● **Task**
Scan the records for the line containing "rw [State.ended_f, State.wakeRecord_max]"; extract it and all later lines, verbatim, through the end, and nothing before it.

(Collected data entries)
/-- Settles O28: each access of an awake block is one write-back, one store or one report, a block in retention answers at once, and the sleep
and the wake change the block's own state. -/
theorem memoryPortsCorrectAndDetect : Obligations.MemoryPortsCorrectAndDetect := by
  unfold Obligations.MemoryPortsCorrectAndDetect
  refine ⟨?_, ?_, ?_, ?_, ?_, ?_, ?_, ?_, ?_, ?_⟩
  · -- one wrong bit is corrected and written back
    intro s b p a w k upset sup hawake hplace hclean hu
    refine exec_answers (exec_memoryPortRead ..) ?_
    rw [memPortRead_fixed (s := s.fresh) upset sup hawake hplace hclean hu]
    refine ⟨by simp [MemPort.presents], ?_, by simp, by simp, by simp, ?_⟩
    · exact State.memWord_writeBack _ b w _ sup (State.memWord_setMemWord ..)
    · exact State.ended_emit_memFrame _
        (State.memFrame_writeBack (memFrame_memReport (State.memFrame_setMemWord (State.memFrame_refl _))))
  · -- two wrong bits are detected and stay
    intro s b p a w k upset sup hawake hplace hclean hu
    refine exec_answers (exec_memoryPortRead ..) ?_
    rw [memPortRead_bad (s := s.fresh) upset sup hawake hplace hclean hu]
    refine ⟨by simp, by simp, by simp, by simp, State.onlyFields_of_regs (by simp), ?_⟩
    exact State.ended_emit_memFrame _ (memFrame_memReport (State.memFrame_setMemWord (State.memFrame_refl _)))
  · -- a word without errors reads as it is
    intro s b p a w k sup hawake hplace hclean
    refine exec_answers (exec_memoryPortRead ..) ?_
    rw [memPortRead_clean (s := s.fresh) sup hawake hplace hclean]
    exact ⟨by simp [MemPort.presents], by simp, by simp,
      State.ended_emit_memFrame _ (State.memFrame_setMemWord (State.memFrame_refl _))⟩
  · -- a full write stores
    intro s b p a data hawake hwhole hinj
    refine exec_answers (exec_memoryPortWrite ..) ?_
    rw [memPortWrite_full (s := s.fresh) data hawake hwhole hinj]
    exact ⟨by simp, by simp, by simp, by simp, State.ended_emit_memFrame _ (State.memFrame_setMemWord (State.memFrame_refl _))⟩
  · -- a partial write over an uncorrectable word is refused
    intro s b p a w k data be hawake hplace hpart hbad
    refine exec_answers (exec_memoryPortWrite ..) ?_
    rw [memPortWrite_bad (s := s.fresh) data be hawake hplace hpart hbad]
    exact ⟨by simp, by simp, by simp, by simp, State.onlyFields_of_regs (by simp),
      State.ended_emit_memFrame _ (memFrame_memReport (State.memFrame_refl _))⟩
  · -- port B's write collides
    intro s b p a data be hawake hport
    refine exec_answers (exec_memoryPortWrite ..) ?_
    rw [memPortWrite_collides (s := s.fresh) data be hawake hport]
    refine ⟨?_, by simp, State.ended_regsOnly ?_⟩
    · rw [State.ended_f, State.f_congr (State.emit_regs _ _)]
      exact State.f_setF_fits _ b.di MECC_EVT_wcollide 1 (by decide) (by decide)
    · exact State.regsOnly_emit (State.regsOnly_setF (State.regsOnly_refl _ _) b.di MECC_EVT_wcollide 1 rfl (by simp)) _
  · -- a block in retention answers at once
    intro s b p a data be c sup upset hasleep
    refine exec_answers (exec_memoryPortWrite ..) ⟨?_, ?_⟩
    · rw [memPortWrite_asleep (s := s.fresh) p a hasleep data be c, State.ended_fresh_emit]
    · rw [exec_memoryPortRead, run, memPortRead_asleep (s := s.fresh) p a hasleep upset sup, State.ended_fresh_emit]
  · -- SLEEP in a RUNNING region
    intro s b hrunning
    refine exec_answers (exec_memorySleep ..) ?_
    rw [memSleep_running (s := s.fresh) hrunning]
    exact ⟨by simp, by simp, by simp, State.ended_memFrame (State.memFrame_setBlk (State.memFrame_refl _))⟩
  · -- SLEEP in another region
    intro s b hother
    refine exec_answers (exec_memorySleep ..) ?_
    rw [memSleep_other (s := s.fresh) hother, State.ended_fresh]
  · -- a wake is done
    intro s b took hasleep
    refine exec_answers (exec_memoryWakeDone ..) ?_
    rw [memWakeDone_asleep (s := s.fresh) hasleep took]
    obtain ⟨hfields, hrest⟩ := (s.fresh.setBlk b { s.blk b with asleep := false }).wakeRecord_regsOnly b.di took
    refine ⟨?_, ?_, ?_, ?_, State.onlyFields_regs (State.onlyFields_trans (State.onlyFields_of_regs (by simp)) hfields) (State.ended_regs _ _),
      State.ended_memFrame (State.memFrame_rest (State.memFrame_setBlk (State.memFrame_refl _)) hrest)⟩
    · rw [State.ended_blk, State.blk_congr b (State.wakeRecord_mem ..)]
      simp
    · rw [State.ended_f, State.wakeRecord_max]
      rfl
    · intro hdelayed
      rw [State.ended_f]
      exact State.wakeRecord_delayed _ _ _ hdelayed
    · simp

● **Finished task**
    · rw [State.ended_f, State.wakeRecord_max]
      rfl
    · intro hdelayed
      rw [State.ended_f]
      exact State.wakeRecord_delayed _ _ _ hdelayed
    · simp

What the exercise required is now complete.